Сложно бесконфликтно общаться с сотрудниками, которые предали, оклеветали его.
Если бы не книга, которую он втайне готовил…
– Я вижу, как ты работаешь, – укорил Квашняков. – На больничные ходишь…
– Никто не застрахован, – прервал Алик. – Но у меня достаточно наград.
– Вот я и предложил Хамовскому назначить тебя главным редактором телерадиокомпании, чтобы ты не заснул окончательно. Глава согласен, – сказал Квашняков. – Как тебе предложение?
– Хорошее, но надо подумать, – успокоил себя Алик, согласно тещиному изречению «нашел – не радуйся, потерял – не плачь». – Да и что думать? Пусть вначале глава сам предложит. Может, передумает.
– Нет, это решено, – объявил Квашняков. – Соглашайся. Сможешь купить лучшую машину. Спасибо, что подвез. Кстати, ты тоже выходи. Хамовский хочет тебя видеть.
***
В коротком разговоре с главой Алик выторговал пару недель на раздумье и ушел. Квашняков проводил его понимающим взглядом.

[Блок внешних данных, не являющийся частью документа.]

-- ==== Sys2Proof/Data.lean ====
section
/-! DEFINITION. Data.lean: the plain data that instructions, cells and machine events carry: predicates, targets, formats,
cells (spec/03 R75-R81), who an operation belongs to, and the inputs that come from outside the device. -/

namespace Sys2Proof

/-- PR, bits [23:22] of an instruction word (R66). -/
inductive Pr where
  | always   -- 00: unpredicated
  | onTrue   -- 01: `if.t`
  | onFalse  -- 10: `if.f`
  deriving DecidableEq, Repr, Inhabited

/-- A target field: POS and SLOT (R67). -/
inductive Tgt where
  | none
  | left (slot : BitVec 7)
  | right (slot : BitVec 7)
  | pred (slot : BitVec 7)
  deriving DecidableEq, Repr, Inhabited

/-- PREC of a scalar floating-point form (R92). -/
inductive Prec where
  | s  -- FP32
  | d  -- FP64
  deriving DecidableEq, Repr, Inhabited

/-- A rounding mode (R230). A scalar form takes the first four only (R92). -/
inductive Rnd where
  | rne | rtz | rup | rdn | sr
  deriving DecidableEq, Repr, Inhabited

/-- The width that SEXT and ZEXT extend from (R93). -/
inductive Width where
  | b | h | w
  deriving DecidableEq, Repr, Inhabited

/-- XOP of ATOM (R94). -/
inductive AtomOp where
  | cfaa | cxch | ccas
  deriving DecidableEq, Repr, Inhabited

/-- XOP of RED (R94). -/
inductive RedOp where
  | cadd | cfadd | cmax | cmin | cand | cor | cxor | resc
  deriving DecidableEq, Repr, Inhabited

/-- A kennel kind, in the order of R95. -/
inductive KKind where
  | fftx | sort | infl | spga | trsv | embg | topk | sten
  deriving DecidableEq, Repr, Inhabited

/-- A level of work that CANCEL names (R30). -/
inductive Level where
  | strand | launch | graph | phase | job
  deriving DecidableEq, Repr, Inhabited

/-- CMP of WAITA (R165). -/
inductive Cmp where
  | ge | eq | ne | gt
  deriving DecidableEq, Repr, Inhabited

/-- A token: 64 bits of value, or a null (R73). -/
inductive Token where
  | val (v : Word)
  | null
  deriving DecidableEq, Repr, Inhabited

/-- A cell (R75, R76): its header fields, 128 bytes of payload and 16 bytes of sidecar. -/
structure Cell where
  dcl   : BitVec 6    := 0
  dport : BitVec 5    := 0
  mc    : Bool        := false
  cls   : Bool        := false
  cop   : BitVec 10   := 0
  ctx   : BitVec 6    := 0
  itag  : BitVec 24   := 0
  run   : BitVec 5    := 0
  pos   : BitVec 2    := 0
  col   : BitVec 8    := 0
  cnt   : BitVec 8    := 0
  last  : Bool        := false
  gate  : Bool        := false
  tid   : BitVec 12   := 0
  aux   : BitVec 16   := 0
  side  : BitVec 6    := 0
  chk   : BitVec 16   := 0
  pay   : BitVec 1024 := 0
  car   : BitVec 128  := 0
  deriving DecidableEq, Repr, Inhabited

/-- The units of work an operation counts in (R29, R30, R52), and the core that released it. -/
structure Owner where
  sid    : Nat := 0   -- strand identifier, 11 bits
  launch : Nat := 0
  graph  : Nat := 0
  phase  : Nat := 0
  job    : Nat := 0
  core   : Nat := 0   -- package-wide core number: cluster * 8 + core
  handler : Bool := false   -- a switch handler's strand, in a context that a strand has left (R212)
  deriving DecidableEq, Repr, Inhabited

/-- Where the status of a failing operation is posted and which class it holds (R160, R146). -/
inductive Report where
  | strandCell (tileOp : Bool)      -- SRCK 2; a cell that a strand enqueued
  | strandCopy (tileOp : Bool) (id : Nat)   -- a copy of a multicast cell that a strand enqueued (R245)
  | stream (tk : Nat)               -- SRCK 1; a stream of token tk
  | streamNode (agn : Nat)          -- SRCK 1; a stream node (R153)
  | strandOp (storeClass : Bool)    -- ATOM and RED; false: an arrival of ARV or ARVX
  | again (strandOp : Bool)         -- SRCK 2; a cell of a re-issued activation, which holds no class of the strand (R437)
  | engine                          -- an engine's result: the report strand of the context tag
  | coll (key idx add : Nat)        -- a cell by which a switch box writes a collective's data: graph key, collective, and
                                    -- what it adds to the done word's count (R382, R384)
  | drain (me : Nat) (ctx : Nat)    -- a drain cell of a matrix context; context + 4: an image cell (R256, R259)
  | device                          -- built by the device: posted to no strand
  deriving DecidableEq, Repr, Inhabited

/-- What completes when an engine's result has entered its ingress queue (R183): the timeline and number of the operation,
its completion timestamp, the CMPL token that follows it, and the operand cells whose own operations end with it. -/
structure Prod where
  key  : Nat := 0
  num  : Nat := 0
  cts  : Nat := 0
  cmpl : Option Cell := none
  ends : List (Owner × Report × BitVec 24) := []
  deriving DecidableEq, Repr, Inhabited

/-- A cell in a market, on the mesh or in a stall, with its sideband (R315, R335): stamp, source node, agent. -/
structure MCell where
  cell   : Cell   := {}
  stamp  : Nat    := 0
  snode  : Nat    := 0        -- 0: no other node
  agent  : Nat    := 0        -- the 16-bit agent identifier of R294
  who    : Owner  := {}
  report : Report := .device
  rk     : Nat    := 0        -- RK: 1 a remote combining request, 2 its reply (R427, R430)
  rseq   : Nat    := 0        -- its RSEQ
  age    : Nat    := 0        -- order of arrival
  shared : Bool   := false    -- holds a shared buffer of its market (R195)
  origin : Nat    := 0        -- the ingress port that it entered this market by (R133)
  cmp    : Nat    := 0        -- exit cell of a twin (R439): 1 + 2 × the comparator's cluster + copy; 0 none
  passed : Bool   := false    -- it has passed a comparator (R440)
  stall  : Nat    := 0        -- the stall it holds (R204): 0 none, 1 an unreserved one, 2 + t one reserved for tag t
  prod   : Option Prod := none
  deriving DecidableEq, Repr, Inhabited

/-- A claimant of a launch's range (R22, R151). -/
inductive Claimant where
  | slot (frame slot : Nat)
  | agn (key : Nat)
  deriving DecidableEq, Repr, Inhabited

/-- Where a cell that asks for admission stands (R195). -/
inductive CellSource where
  | core (core : Nat)          -- the head of a core's issue buffer (R149)
  | agn (key : Nat)            -- a cell read by a read-role AGN
  | engine (cl port : Nat)     -- a result waiting at an ingress port
  | mesh (cl : Nat)            -- a cell waiting for ingress 30
  deriving DecidableEq, Repr, Inhabited

/-- One strand set of a graph (R13, R419 kind 6, R381 rank). -/
structure SetDecl where
  entry : Word := 0
  count : Nat := 0
  priv  : Bool := false
  handler : Bool := false
  resume : Word := 0
  rank : Option Nat := none     -- started on this rank only (R381)
  clusters : List Nat := []     -- where its strands may stand (R424); empty: anywhere in the region
  deriving DecidableEq, Repr, Inhabited

/-- One pipe of a pack (R12). -/
structure PipeDecl where
  cluster : Nat := 0
  tile    : Nat := 0
  put     : Nat := 0
  get     : Nat := 0
  words   : Nat := 0
  deriving DecidableEq, Repr, Inhabited

/-- One stream node (R153). -/
structure StreamDecl where
  cluster : Nat := 0
  agn   : Nat := 0
  cdesc : Word := 0
  ctag  : Word := 0
  last  : Bool := false
  deriving DecidableEq, Repr, Inhabited

/-- One tap (R336). -/
structure TapDecl where
  cluster : Nat := 0
  agn   : Nat := 0
  bar   : Nat := 0      -- barrier slot of the graph
  every : Nat := 1
  count : Bool := false
  deriving DecidableEq, Repr, Inhabited

/-- One barrier slot of a graph: the cluster that holds the object and its attributes (R328). -/
structure BarDecl where
  cluster : Nat := 0
  members : List Nat := []   -- strand sets
  remote  : Nat := 0
  drop    : Bool := false
  count   : Nat := 0         -- member entries of a configuration list, whose members it does not name (R419)
  report  : Option Nat := none   -- the list's REPORT; otherwise the graph's report strand
  deriving DecidableEq, Repr, Inhabited

/-- The image of a graph that the loader binds (R46, R50, R87): what the directives of a source file declare and the
mapper places. The choices of mapper and assembler come with it. -/
structure GraphImage where
  clusters : List Nat := []
  pack     : Bool := false
  live     : Nat := 256
  range    : Nat := 0            -- 0: no range server (R8)
  minchk   : Nat := 1
  dyn      : Bool := false
  twin     : Option Nat := none  -- timeout in microseconds (R439)
  copyClusters : List Nat := []  -- the twin's second region, cluster by cluster
  sets     : List SetDecl := []
  agns     : List (Nat × Nat × List Word) := []     -- cluster, number, the six record words (R131)
  froms    : List (Nat × Nat × Nat) := []           -- cluster, agn, predecessor agn (R321)
  tensors  : List (Nat × BitVec 256) := []          -- tid, entry (R140)
  data     : List (Nat × Nat × List Byte) := []     -- cluster, agn, bytes from its BASE (R10)
  structData : List (Nat × Nat × List Word) := []   -- cluster, agn, words of structure memory (R10)
  routes   : List (Nat × Nat × Nat × Word) := []    -- cluster, engine, number, entry (R170)
  seeds    : List (Nat × Nat × Nat) := []           -- cluster, engine, SRSEED
  matrices : List (Nat × Nat × Nat × Word × Word) := []  -- cluster, engine, context, two words (R240)
  demands  : List (Nat × Nat × Nat) := []           -- cluster, engine, stalls per tag (R204)
  tiles    : List (Nat × Nat × Nat) := []           -- cluster, tile, role (R136)
  pipes    : List PipeDecl := []
  streams  : List StreamDecl := []
  taps     : List TapDecl := []
  bars     : List BarDecl := []
  leases   : List (Nat × Nat) := []                 -- kind, priority
  colls    : List Word := []                        -- collective records (R420)
  collAt   : List Nat := []                         -- each collective's cluster, that of its AGNs (R419)
  nodes    : List Nat := []                         -- Tsuax nodes of the ranks (R381)
  majority : Bool := false                          -- a region of class M3 or M5 is declared (R325)
  wbases   : List (Nat × Nat) := []                 -- cluster, core for the core-buffer AGNs of engines
  deriving DecidableEq, Repr, Inhabited

/-- What a hint about an accelerator's physical state says: the failing element a self-check finds (R257, R258). -/
abbrev BadElement := Option (Nat × Nat)

/-- One register value of a parallel register write: scope fields of R456 and the value. -/
structure RegWrite where
  sysnum : Nat := 0
  sel    : Word := 0
  val    : Word := 0
  job    : Nat := 0
  deriving DecidableEq, Repr, Inhabited

/-- A firmware or loader image as offered (R462): what its header states and its body. -/
structure FwImage where
  version : BitVec 32 := 0
  digest  : BitVec 256 := 0
  key     : BitVec 384 := 0
  sig     : List Byte := []
  body    : List Byte := []
  deriving DecidableEq, Repr, Inhabited

/-- A request that arrives on an Ethernet port over RoCEv2 (R407), as its transport header states it. -/
structure RoceReq where
  port : Nat := 0
  qpn  : Nat := 0
  psn  : Nat := 0
  va   : Word := 0
  rkey : BitVec 32 := 0
  len  : Nat := 0
  imm  : BitVec 32 := 0
  data : List Byte := []
  deriving DecidableEq, Repr, Inhabited

end Sys2Proof
end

«Из людей, предавших свои мечты, получаются прекрасные уничтожители чужих грез, – это он знал по собственному опыту и по опыту коллег. – Алик деньги любит, он, конечно, ступит на путь, с которым боролся, разрушит свое прошлое собственными руками, и станет одним из нас…, а там я ему припомню старые обиды»
«Возможно ли, остаться человеком средь системного аппаратного мира, притвориться созвучным ему и сохранить себя? Возможно ли, много зарабатывать, но не продаться? Или – коль мне предложена властная должность, то я уже часть чиновничьего мира, а оценивая себя, просто не вижу, что идеалы мною уже утеряны? Где истина?» – на эти вопросы пытался ответить Алик в последующие дни.
РОДСТВЕННЫЙ СОВЕТ
«Счастья на всех не хватает, даже внутри одной семьи».

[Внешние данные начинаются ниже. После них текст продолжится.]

-- ==== Sys2Proof/Machine/State.lean ====
section
/-! DEFINITION. Machine/State.lean: everything the spec gives the machine, as plain data, and the machine right after
reset. Every table is a sorted list of (key, entry) pairs that lists no entry equal to the table's default (Machine/Table.lean);
a structure's field defaults are the values of reset: the spec's where it states one, otherwise the value that
INVENTORY.md and notes/assumptions name. -/

namespace Sys2Proof.Machine

/-- Why the machine stops with a fault. No step of this model raises one: every fault the spec describes is a trap or a
completion status, and both are next states. The one constructor is kept for an access outside the modelled homes. -/
inductive Fault where
  /-- An access to a home address that the spec lays out nowhere. Raised by no meaning (safe). -/
  | noSuchHome (addr : Nat)
  deriving DecidableEq, Repr

/-- Why an instruction is refused. -/
inductive Refusal where
  /-- The instruction's arm in Dispatch.lean has no meaning yet. Raised by that arm only (safe). -/
  | notModelled (mnemonic : String)
  /-- The word in the focused slot is no instruction. Raised by step when an agenda names such a slot, which no step of
  the machine does: its block would have trapped at decode (safe). -/
  | notAnInstruction (word : Nat)
  deriving DecidableEq, Repr

/-- A sparse table: (key, entry) pairs, keys rising. -/
abbrev Tab (α : Type) := List (Nat × α)

/-- What acts next: the instruction in a slot of a mapped block, or an event of the machine. -/
inductive Pick where
  | slot (core frame slot : Nat)
  | event (i : Instr)
  deriving DecidableEq, Repr, Inhabited

/-- The model's own scheduling data (no state of the spec): the picks to run, the counter applied to the free choice
when there are none, the counter applied to the free values, the order stamp, and the slot in focus. DESIGN CHOICE: notes/assumptions/1, 95. -/
structure Sched where
  agenda : List Pick := []
  picks  : Nat := 0
  frees  : Nat := 0
  tick   : Nat := 0
  focus  : Nat × Nat × Nat := (0, 0, 0)
  deriving DecidableEq, Repr, Inhabited

/-! ## Homes and memory -/

/-- The timestamps of a 64-byte home line (R293), its last writer's identifier (R294), its epoch (R301), its poison mark
(R432). DESIGN CHOICE: notes/assumptions/6. -/
structure Line where
  wts    : Nat  := 0
  rts    : Nat  := 0
  wid    : Nat  := 0
  epoch  : Nat  := 0
  poison : Bool := false
  deriving DecidableEq, Repr, Inhabited

/-- One copy of a majority cell (R289). -/
structure MajCopy where
  img   : BitVec 512 := 0
  wts   : Nat := 0
  wid   : Nat := 0
  rts   : Nat := 0
  epoch : Nat := 0
  poison : Bool := false
  deriving DecidableEq, Repr, Inhabited

/-- Where an access lands: a home byte address, or a majority cell's byte (stack set, stack-local address). -/
inductive Place where
  | home (a : Nat)
  | maj (sset a : Nat)
  deriving DecidableEq, Repr, Inhabited

/-- One leg of a majority access: a copy's request, answer and repair (R290-R292). Stage 0 nothing sent, 1 request in
flight, 2 answer in flight, 3 answered, 4 repair in flight, 5 repair acknowledgement in flight, 6 repaired. -/
structure Leg where
  stage : Nat := 0
  ok    : Bool := false
  wts   : Nat := 0
  wid   : Nat := 0
  rts   : Nat := 0
  img   : BitVec 512 := 0
  deriving DecidableEq, Repr, Inhabited

/-- A strand's majority access in progress (R290, R291). DEDUCED: notes/assumptions/28. -/
structure MajOp where
  used   : Bool := false
  write  : Bool := false
  done   : Bool := false
  sid    : Nat := 0
  frame  : Nat := 0
  slot   : Nat := 0
  job    : Nat := 0
  va     : Nat := 0
  sset   : Nat := 0
  addr   : Nat := 0          -- the cell's stack-local address
  off    : Nat := 0          -- first byte stored
  n      : Nat := 0
  v      : Word := 0
  pts    : Nat := 0
  writing : Bool := false    -- the write has been sent (R290 step 2); a read: its winner is decided
  lost   : Bool := false     -- its copies can no longer give a majority (R326)
  taken  : Bool := false     -- its load or store has taken the result; what is in flight goes on
  ts     : Nat := 0          -- write timestamp; a read: the winner's
  wid    : Nat := 0
  rts    : Nat := 0          -- a read: the lease that a majority has given
  img    : BitVec 512 := 0
  legs   : Tab Leg := []
  deriving DecidableEq, Repr, Inhabited

/-- A version held in a lease cache or a cache bank (R298). -/
structure Version where
  valid : Bool := false
  line  : Nat := 0
  bytes : List Byte := []
  wts   : Nat := 0
  rts   : Nat := 0
  cls   : Nat := 0           -- reuse class (R138)
  left  : Nat := 0           -- hits left for reuse-k
  used  : Nat := 0           -- order of last use
  deriving DecidableEq, Repr, Inhabited

/-- A read of an unwritten structure word that waits for the write (R137). -/
structure Deferred where
  addr : Nat := 0
  core : Nat := 0
  frame : Nat := 0
  slot : Nat := 0
  deriving DecidableEq, Repr, Inhabited

structure Memory where
  bytes  : List Host.Cell := []
  lines  : Tab Line := []
  maj    : Tab MajCopy := []       -- key: stack * 2^52 + cell address
  majOps : Tab MajOp := []
  nextMaj : Nat := 1
  majCells : Tab Nat := []         -- cells of majority pages touched, for the hounds: (root * 16 + set) * 2^52 + address
  swrit  : Tab Bool := []          -- structure words written, by home address
  defer  : List Deferred := []
  roles  : Tab Nat := []           -- tile roles: key cluster * 16 + tile (R136)
  lease  : Tab (List Version) := []   -- key core (R298)
  banks  : Tab (List Version) := []   -- key cluster * 384 + set (R138)
  hwm    : Tab Nat := []           -- key partition root * 2^16 + node (R312)
  deriving DecidableEq, Repr, Inhabited

/-! ## Cores, frames, strands -/

/-- One slot of a mapped block: its word, its tokens, and whether it has fired or otherwise resolved. -/
structure Slot where
  word  : IWord := 0
  left  : Option Token := none
  right : Option Token := none
  pred  : Option Token := none
  fired : Bool := false
  deriving DecidableEq, Repr, Inhabited

/-- A trap held against a block or taken (R266-R268): cause, slot, AGN, argument, fetch mark. DEDUCED: notes/assumptions/34. -/
structure Trap where
  cause : Nat := 0
  slot  : Option Nat := none
  agn   : Option Nat := none
  arg   : Word := 0
  fetch : Bool := false
  deriving DecidableEq, Repr, Inhabited

/-- A copy as released (R157-R159). -/
structure Copy where
  kind : Nat := 0
  na   : Bool := false
  sna  : Bool := false
  src  : Nat := 0
  len  : Nat := 0
  dag  : Nat := 0
  doff : Nat := 0
  fag  : Nat := 0
  flag : Bool := false
  tk   : Nat := 0
  seq  : Word := 0
  col  : Option Nat := none        -- colour of its activation (R436)
  deriving DecidableEq, Repr, Inhabited

/-- A release or another effect that waits for its strand's earlier stores (R159, R305, R416-R419, R457). -/
inductive Release where
  | put (pipe : Nat) (ids : List Nat)
  | cell (age : Nat)                          -- a control-class cell of the issue buffer becomes ready (R305)
  | exitArrive (bars : List Nat)
  | qpub (q : Nat) (claim : Nat)
  | cntr (ctr : Nat) (n : Word)
  | launch (agn off q tk : Nat)
  | swr (sys : Nat) (sel v : Word)
  | tlbi (form : Nat) (va asid n : Nat)
  | copy (c : Copy)
  | cfgl (addr n : Nat)
  | cfgt (left right : Word)
  | resc (agn off : Nat) (left : Word) (col : Nat)
  deriving DecidableEq, Repr, Inhabited

/-- A store released and not yet acknowledged (R144, R299). Sent: performed at its home, acknowledgement in flight. -/
structure StoreRec where
  place : Place := .home 0
  n     : Nat := 0
  v     : Word := 0
  na    : Bool := false
  struct : Bool := false
  bank  : Bool := false         -- goes through a cache window
  off   : Word := 0             -- the offset token
  va    : Nat := 0
  cls   : Nat := 0              -- reuse class and k of its tensor (R138)
  rk    : Nat := 0
  sent  : Bool := false
  ack   : Nat := 0              -- the acknowledgement's timestamp
  op    : Nat := 0              -- majority operation, 0 none
  deriving DecidableEq, Repr, Inhabited

/-- What a strand has released and not yet finished, in order. -/
inductive OutItem where
  | store (s : StoreRec)
  | rel (r : Release)
  deriving DecidableEq, Repr, Inhabited

/-- An effect recorded when a side-effect instruction fires, released at commit (R34). -/
inductive Effect where
  | null
  | store (lsid : Nat) (s : StoreRec)
  | cell (c : MCell) (port : Nat) (tileOp : Bool)
  | stream (agn : Nat) (cdesc ctag : Word) (tk : Nat) (last pers : Bool)
  | parm (agn sel : Nat) (v : Word)
  | put (pipe : Nat) (v : Word)
  | copy (c : Copy)
  | atom (c : MCell) (gd : Nat)
  | red (c : MCell)
  | arrive (c : MCell) (relaxed : Bool)
  | expect (bar : Nat) (n : Nat)
  | leash (slot kind tk gen : Nat)
  | lrel (slot : Nat)
  | lpri (slot prio : Nat)
  | rel (r : Release) (stores copies : Bool)   -- counts in the stores or the copies class
  | cancel (lev : Nat) (id : Nat)
  | ctxs (sid : Nat)
  | ctxr (sid : Nat)
  deriving DecidableEq, Repr, Inhabited

/-- A load of a block, from firing to its check (R142, R143, R299). -/
structure LoadRec where
  slot  : Nat := 0
  lsid  : Nat := 0
  place : Place := .home 0
  n     : Nat := 0
  sx    : Bool := false
  bank  : Bool := false         -- through a cache window: banks too
  struct : Bool := false
  va    : Word := 0
  stage : Nat := 0              -- 0 pending, 1 performed and waiting to return, 2 returned
  v     : Word := 0
  wts   : Nat := 0
  rts   : Nat := 0
  walk  : Bool := false         -- waits for its translation
  fwd   : Bool := false         -- wholly served from the strand's own stores
  home  : Bool := false         -- performed at its home (R299: takes the strand's timestamp)
  ag    : Nat := 0
  ue    : Bool := false         -- what it read is lost (R432)
  majOp : Nat := 0
  deriving DecidableEq, Repr, Inhabited

/-- The payload reads of an ENQ: where they went and the version they stand on (R148, R299). -/
structure CellRead where
  slot   : Nat := 0
  places : List (Place × Nat) := []
  wts    : Nat := 0
  rts    : Nat := 0
  deriving DecidableEq, Repr, Inhabited

/-- A wait that has fired and whose condition is pending (R162). -/
inductive Wait where
  | counts (ld st cp tl : Nat)
  | timeline (eng ctx : Nat) (n : Word)
  | word (place : Place) (cmp : Cmp) (v : Word)
  | barrier (bar : Nat) (p : Nat)
  | fence (e s : Bool)
  deriving DecidableEq, Repr, Inhabited

/-- A block in a frame (R31-R36). -/
structure Frame where
  used  : Bool := false
  sid   : Nat := 0
  addr  : Word := 0
  hdr   : IWord := 0
  seq   : Nat := 0                        -- order among the strand's blocks
  slots : List Slot := []
  exit  : Option (Nat × Option Word) := none   -- slot that fired, next block
  regw  : List (Nat × Nat × Option Word) := []   -- slot, register, value (none: resolved by a null)
  fx    : List (Nat × Effect) := []       -- resolved side effects by slot
  loads : List LoadRec := []
  reads : List CellRead := []             -- payload reads of its ENQs (R148)
  gets  : List (Nat × Nat × Nat) := []    -- slot, pipe, word id reserved (R21)
  rngs  : List (Nat × Nat × Nat) := []    -- slot, first, count reserved (R22)
  claims : List (Nat × Nat × Nat) := []   -- slot, queue, claim (R415)
  asks  : List Nat := []                  -- slots waiting for an answer (GETP, RNGP, EXPT, GETR, RET)
  resv  : List (Nat × Nat × Nat) := []    -- slot, barrier, expectations reserved (R338)
  gens  : List (Nat × Nat) := []          -- slot, lease slot whose generation was raised (R352)
  cseqs : Nat := 0                        -- copy numbers taken (R159)
  waits : List (Nat × Wait) := []
  trap  : Option Trap := none
  deriving DecidableEq, Repr, Inhabited

/-- A block fetched and not yet mapped, or the trap its fetch or decode holds (R31, R64, R89, R275). -/
structure Fetched where
  addr  : Word := 0
  hdr   : IWord := 0
  words : List IWord := []
  trap  : Option Trap := none
  deriving DecidableEq, Repr, Inhabited

/-- A stream of a strand's scoreboard token (R150, R213, R286 words 76-83). -/
structure TokStream where
  tk   : Nat := 0
  agn  : Nat := 0
  pers : Bool := false
  left : Nat := 0
  deriving DecidableEq, Repr, Inhabited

Один из опальных чиновников, снятых Хамовским с должности за эгоистическое воровство, состоял в близких знакомых Алика и звали его Глеб. Чрезмерно сытая и малоподвижная по-северному жизнь, запиваемая водкой и пивом, сделала из Глеба изрядного толстяка, внутри которого поживал умный и опытный чиновник, знакомый с нравами и этикетом властьимущих.
В бытность, когда Глеб был высоким начальником в маленьком нефтяном городе, его квартира регулярно наполнялась родственниками, местными высшими чинами и проходимцами-предпринимателями, с которыми Глеб иной раз делил бюджет своей организации. Живой и веселый нрав Глеба, его приветливость вытягивала из гостей любопытные разговоры, а московская академия государственной службы, оконченная им, придавала его советам основательность.
Именно к нему и направился Алик, чтобы рассказать о предложении Хамовского. Зная традиции приема гостей в квартире, куда он направлялся, Алик купил несколько бутылок пива…
– Мне странно это предложение, – искренне сознался Алик, сидя за кухонным столом. – Я их так утюжил в своей газете, когда был депутатом, а меня – на повышение. Кусок мяса, оказавшийся в ложке, тоже в какой-то момент принимает ее за эскалатор – за возносящее к небу крыло. Здесь есть недосказанность. Могут сожрать.
– Ты их давно не критикуешь, – напомнил Глеб. – Они это видят и хотят накануне перевыборов сделать тебя ручным.